■ WORK INSTRUCTIONS: The required answer is every line of the data containing the word "failed".

■ Records excerpted from a collection:
________________
/-- STRIPE.ARM and STRIPE.RESUME from a mailbox. `echo` is the map of the MAPSET that the head has echoed. -/
def State.armStripe (s : State) (src : Src) (id : StripeId) (resume : Bool) (echo : Option (List (Option Nat))) : State :=
  match s.stripe? id with
  | none => s.fail src ST.stripeUnknown
  | some x =>
    let echoed := echo.isSome
    let cmd : Instr := if resume then .stripeResume src id else .stripeArm src id
    let mine := ((s.job? id.job).map (·.mine src)).getD false
    let inSt := if resume then x.st == .stopped || x.st == .halted else x.st == .checked
    match firstFail [(mine, ST.sysNotOwner), (inSt, ST.stripeState),
        (s.quiet && (echoed || s.link.arm.isNone), ST.stripeOtherActive), (x.firstOpen.isSome, ST.stripeState),
        (s.beam.table.isSome, ST.beamNoGainTable)] with
    | some st => s.fail src st
    | none =>
      let q := x.firstOpen.getD 0
      let loop := x.target == 2
      let mapped := loop || s.link.headPresent
      let m := match echo with
        | some map => (map, [])
        | none => s.buildMap loop s.link.map [] []
      let spares := (List.range 18).filter fun n => s.rstate (nodeR 2 0 n) == .spare
      let s0 := if mapped && !echoed then s.mapEvents src m.1 m.2 else s
      let t := s0.prepareArm m.1 mapped
      let dead := t.deadNow
      match gainBad (t.beam.activeT.getD ⟨0, 0, 0, 0, []⟩) dead x.hdr.ghbound with
      | some b =>
        (s0.raiseVia (some src) (some id.job) { stripeEvent ST.stripeArmGain b none with
          stripe := id.stripe, dry := x.target != 0 }).respond src ST.stripeArmGain b false []
      | none =>
        let mark (u : State) (bad : List Nat) : State := u.onStripe id fun y =>
          { y with segs := y.segs.zipIdx.map fun (g : Seg × Nat) => { g.1 with unexp := bad.contains g.2 } }
        match x.capacityBad dead q with
        | k :: ks =>
          ((mark (s0.finishHalt id none) (k :: ks)).refuse id (some src)
            (listEvent ST.stripeArmCapacity (k :: ks))).fail src ST.stripeArmCapacity
        | [] =>
          if !x.offsetOk s.beam.fit then s0.fail src ST.stripeArmRange
          else match (if x.hdr.place then x.placementBad dead q else []) with
            | k :: ks =>
              ((mark (s0.finishHalt id none) (k :: ks)).refuse id (some src)
                (listEvent ST.stripeArmPlacement (k :: ks))).fail src ST.stripeArmPlacement
            | [] => match firstFail (t.armRest x) with
              | some st => s0.fail src st
              | none =>
                if loop || echoed then ((t.abortTrims src).armed x q spares).ok src []
                else ((s0.sendHead 0x02 (mapsetBody m.1)).onLink fun l =>
                  { l with arm := some ⟨src, id, s.now, resume, m.1⟩ }).wait src cmd
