-- ==== Sys2Proof/Machine/Meas.lean ====
section
/-!
DEFINITION. Beam-current samples, acquisitions, temperature inputs, monitors, trim runs and the gain loop
(chapter 14).
-/

namespace Sys2Proof.Machine

/-- No stripe is ARMED, RUNNING or STOPPING. -/
def State.idle (s : State) : Bool := s.active?.isNone

/-! ### Trim items (Table 14-4, Table 14-9) -/

/-- The BC channel of an item: offset and gain, channel by channel in range order (DESIGN CHOICE, log entry
29). -/
def itemChannel (k : Nat) : Option Nat := if k < 64 then some (k % 32 / 4) else none

/-- Monitor converter offset and gain, and the delay-line reference. -/
def coupledItem (k : Nat) : Bool := decide (68 ≤ k)

def Meas.item (m : Meas) (k : Nat) : Trim := m.items.getD k Trim.reset

def State.onItem (s : State) (k : Nat) (f : Trim → Trim) : State :=
  s.onMeas fun m => { m with items := m.items.modify k f }

/-- A trim run is in progress on a BC channel, an RTD channel, the monitor converter. -/
def Meas.trimming (m : Meas) (n : Nat) : Bool :=
  (List.range 64).any fun k => itemChannel k == some n && (m.item k).running
def Meas.rtdTrimming (m : Meas) (n : Nat) : Bool := (m.item (64 + n)).running
def Meas.monTrimming (m : Meas) : Bool := (m.item 68).running || (m.item 69).running

/-! ### Beam-current samples (R349 to R352) -/

/-- A channel takes a range; a change opens 20 settling samples (R351). -/
def Meas.setRange (m : Meas) (n : Nat) (r : BitVec 2) : Meas :=
  if m.bcRange.getD n 0 = r then m
  else { m with bcRange := m.bcRange.set n r, bcSettle := m.bcSettle.set n 20 }

/-- Channels of a mask, ascending. -/
def maskChannels (mask : BitVec 8) : List Nat := (List.range 8).filter fun n => mask.getLsbD n

/-- The range of a channel in a descriptor. -/
def acqRange (d : AcqDesc) (n : Nat) : BitVec 2 := BitVec.ofNat 2 (d.range.toNat / 4 ^ n)

/-- The least code and the greatest; beyond them a sample saturates with OVR (R350). -/
abbrev codeMax : Int := 8388607

/-- Full scale in fA (Table 14-1). -/
def fullScale (r : BitVec 2) : Int := 10 ^ (7 + r.toNat)

/-- A sample's current in 1/256 fA (R350). -/
def current (x : Int) (r : BitVec 2) : Int := rdiv (x * fullScale r) 32768

/-- One channel's sample. -/
structure Sample where
  code : Int
  range : BitVec 2
  ovr : Bool
  settling : Bool
  deriving DecidableEq, Repr

/-- The sample of channel `n` from its raw code. -/
def Meas.sample (m : Meas) (n : Nat) (x : Int) : Sample :=
  ⟨clampI (-codeMax) codeMax x, m.bcRange.getD n 0, decide (codeMax < x ∨ x < -codeMax),
    decide (0 < m.bcSettle.getD n 0)⟩

/-- Low 28 bits of an entry and of CAL.BC[n]: code, range, OVR, SETTLING. -/
def Sample.bits (x : Sample) : Nat :=
  toU 24 x.code + 2 ^ 24 * x.range.toNat + 2 ^ 26 * b2n x.ovr + 2 ^ 27 * b2n x.settling

/-- A sample joins a summary; SETTLING samples are left out (R351). -/
def addSample (a : Option (Int × Int × Int × Nat)) (x : Sample) : Option (Int × Int × Int × Nat) :=
  if x.settling then a
  else some (match a with
    | none => (x.code, x.code, x.code, b2n x.ovr)
    | some v => (min v.1 x.code, max v.2.1 x.code, v.2.2.1 + x.code, min 65535 (v.2.2.2 + b2n x.ovr)))

/-- One instant of an acquisition: an entry per channel, four per word (R352). -/
def State.acquire (s : State) (xs : List Sample) (a : Acq) : State × Acq :=
  let chs := maskChannels a.desc.chmask
  let due := decide (a.desc.tstart = 0 ∨ a.desc.tstart.toNat ≤ s.now / 25000 * 25000) && decide (a.taken < a.desc.count.toNat) &&
    !chs.any s.meas.trimming
  if !due then (s, a)
  else
    let here := chs.map fun n => xs.getD n ⟨0, 0, false, false⟩
    let s1 := if a.desc.bufAddr = 0 then s
      else s.write a.desc.bufSpace (a.desc.bufAddr.toNat + 4 * chs.length * a.taken)
        ((here.map fun x => leBytes 4 x.bits).flatten)
    (s1, { a with taken := a.taken + 1, sums := (a.sums.zip here).map fun p => addSample p.1 p.2 })

/-- Every acquisition takes the instant. -/
def State.acquireAll (s : State) (xs : List Sample) : State :=
  s.meas.acqs.foldl (fun (t : State) a =>
    let r := t.acquire xs a
    r.1.onMeas fun m => { m with acqs := m.acqs ++ [r.2] }) (s.onMeas fun m => { m with acqs := [] })

/-- The cup sample of a gain run: waits, then the mean; OVR ends the pair (R363). -/
def State.cupSample (s : State) (xs : List Sample) : State :=
  match s.meas.gain with
  | none => s
  | some g =>
    let x := xs.getD g.policy.cupch.toNat ⟨0, 0, false, false⟩
    if 64 < g.step ∨ x.settling = true ∨ g.policy.mcup.toNat ≤ g.cupN then s
    else if x.ovr then s.endPair .cupRange
    else if 0 < g.wait then s.onMeas fun m => { m with gain := some { g with wait := g.wait - 1 } }
    else s.onMeas fun m => { m with gain := some { g with cupN := g.cupN + 1, cupSum := g.cupSum + current x.code x.range } }

/-- CAL.BC[n] after a sample; a channel in a trim run, or one whose converter has failed, holds its value with STALE
(R357, Table 14-10). -/
def Meas.latch (m : Meas) (t : Nat) (out : Nat → Bool) (xs : List Sample) : Meas :=
  { m with
    bcAt := t / 25000
    bc := m.bc.zipIdx.map fun (p : BitVec 64 × Nat) =>
      if m.trimming p.2 || out p.2 then p.1 ||| 0x10000000#64
      else BitVec.ofNat 64 ((xs.getD p.2 ⟨0, 0, false, false⟩).bits + 2 ^ 32 * (t / 2 ^ 15 % 2 ^ 32))
    bcSettle := m.bcSettle.map (· - 1) }

/-- An input or converter of the measurement front end is out of service: its outputs are STALE (Table 14-10). -/
def State.frontEndOut (s : State) (n : Nat) : Bool := s.rstate (nodeR 9 0 n) != .inService

/-- BC_SAMPLE: all eight channels end a sample, once the counter has reached a further multiple of 25,000 (R350). -/
def execBcSample (codes : List Int) (s : State) : Answer :=
  let xs := (List.range 8).map fun n => s.meas.sample n (codes.getD n 0)
  let t := s.now / 25000 * 25000
  .next (if s.now / 25000 ≤ s.meas.bcAt then s
    else ((s.acquireAll xs).onMeas (·.latch t s.frontEndOut xs)).cupSample xs)

/-- CAL.ACQUIRE (R352). -/
def execCalAcquire (src : Src) (d : AcqDesc) (s : State) : Answer :=
  let chs := maskChannels d.chmask
  let busy := chs.any (fun n => s.meas.acqs.any (·.desc.chmask.getLsbD n)) ||
    s.meas.gain.any (fun g => chs.contains g.policy.cupch.toNat)
  let ok := decide (1 ≤ d.count.toNat ∧ d.count.toNat ≤ 2 ^ 24) && d.chmask != 0 &&
    (d.bufAddr == 0 || (rangeOk d.bufSpace d.bufAddr.toNat d.bufLen.toNat &&
      decide (4 * chs.length * d.count.toNat ≤ d.bufLen.toNat)))
  .next (s.command src [(!busy, ST.calBusy), (ok, ST.calDescriptor)] fun s =>
    (s.onMeas fun m =>
      let m1 := chs.foldl (fun (m : Meas) n => m.setRange n (acqRange d n)) m
      { m1 with acqs := m1.acqs ++ [⟨src, d, 0, chs.map fun _ => none⟩] }).wait src (.calAcquire src d))

/-- The summary word of a channel (Table 14-2). -/
def summaryWord (fresh : Nat) : Option (Int × Int × Int × Nat) → Word
  | some v => packW [(0, 24, toU 24 v.1), (24, 24, toU 24 v.2.1), (48, 64, toU 64 v.2.2.1), (112, 16, v.2.2.2)]
  | none => (Config.emptySummary fresh).setWidth 128

/-- ACQUISITION_COMPLETE: the last sample is taken, or a converter's parity fails (Table 14-10). -/
def execAcquisitionComplete (mb : BitVec 4) (parity : Bool) (s : State) : Answer :=
  .next (match s.meas.acqs.find? (·.src.mb == mb) with
    | none => s
    | some a =>
      let s1 := (s.onMeas fun m => { m with acqs := m.acqs.filter (·.src.mb != mb) }).unwait mb
      if parity then
        let n := (maskChannels a.desc.chmask).headD 0
        let s2 := s1.onMeas fun m => { m with bc := m.bc.modify n (· ||| 0x10000000#64) }
        ((s2.unitFault (nodeR 9 0 n)).fault none { calEvent ST.calParity n 0 0 0 with
          nodef := nodeF 15 0 n, noder := nodeR 9 0 n }).fail a.src ST.calParity
      else if a.desc.count.toNat ≤ a.taken then (s1.ok a.src (a.sums.map (summaryWord s.fresh))).draw
      else s)

/-! ### Temperature inputs (R353, R354) -/

/-- R(n/32 °C) of IEC 60751 for 1,000 Ω, in mΩ · 10^9 · 2^20 (R353). -/
def rtdScaled (n : Int) : Int :=
  10 ^ 15 * 2 ^ 20 + 3908300000000 * n * 2 ^ 15 - 577500000 * n ^ 2 * 2 ^ 10 -
    (if n < 0 then 4183 * (n - 3200) * n ^ 3 else 0)

/-- The greatest `k` with R((2k − 1)/32 °C) at most the resistance, by bisection above `lo`. -/
def rtdSearch (r : Int) : Nat → Int → Int
  | 0, lo => lo
  | k + 1, lo => rtdSearch r k (if rtdScaled (2 * (lo + 2 ^ k) - 1) ≤ r then lo + 2 ^ k else lo)

/-- Temperature in 1/16 °C, rounded half away from zero. -/
def rtdTemp (mohm : Nat) : Int :=
  let r : Int := mohm * 10 ^ 9 * 2 ^ 20
  let k := rtdSearch r 15 (-3840)
  if k ≤ 0 ∧ rtdScaled (2 * k - 1) = r then k - 1 else k

/-- RTD_CONVERSION, every 10 ms: reading, resistance, OPEN and the limits; a trim run, or an input that has failed,
holds the last value. An input that stays open raises its event once (DESIGN CHOICE, log entry 62). -/
def execRtdConversion (ch : BitVec 2) (mohm : BitVec 32) (s : State) : Answer :=
  let n := ch.toNat
  let old := s.meas.ts.getD n 0
  let set (w : BitVec 64) (out : Bool) : State := s.onMeas fun m => { m with
    ts := m.ts.set n w, tsOut := m.tsOut.set n out, tsAt := m.tsAt.set n (some s.now) }
  let was := s.meas.tsOut.getD n false
  let ev (t : State) (code : BitVec 16) (temp : Int) : State :=
    t.raise { calEvent code n temp mohm.toNat 0 with nodef := nodeF 15 1 n, noder := nodeR 9 0 (8 + n) }
  .next (if !s.due (s.meas.tsAt.getD n none) (cycMs 10) then s
  else if s.meas.rtdTrimming n || s.frontEndOut (8 + n) then set (old ||| 0x1000000000000#64) was
  else if 4000000 < mohm.toNat ∨ mohm.toNat < 500000 then
    let s1 := set (BitVec.ofNat 64 (0x8000 + 2 ^ 16 * mohm.toNat + 2 ^ 49)) was
    if bitAt 49 old then s1
    else s1.fault none { calEvent ST.calRtdOpen n 0 mohm.toNat 0 with nodef := nodeF 15 1 n, noder := nodeR 9 0 (8 + n) }
  else
    let t := rtdTemp mohm.toNat
    let lim := s.meas.tsLimits.getD n (0, 0)
    let out := decide (t < lim.1 ∨ lim.2 < t)
    let s1 := set (BitVec.ofNat 64 (toU 16 t + 2 ^ 16 * mohm.toNat)) out
    if out == was then s1 else ev s1 ST.calTsLimit t)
________________
■ OUTPUT FOR THIS EXERCISE:
/-- CAL.BC[n] after a sample; a channel in a trim run, or one whose converter has failed, holds its value with STALE
/-- RTD_CONVERSION, every 10 ms: reading, resistance, OPEN and the limits; a trim run, or an input that has failed,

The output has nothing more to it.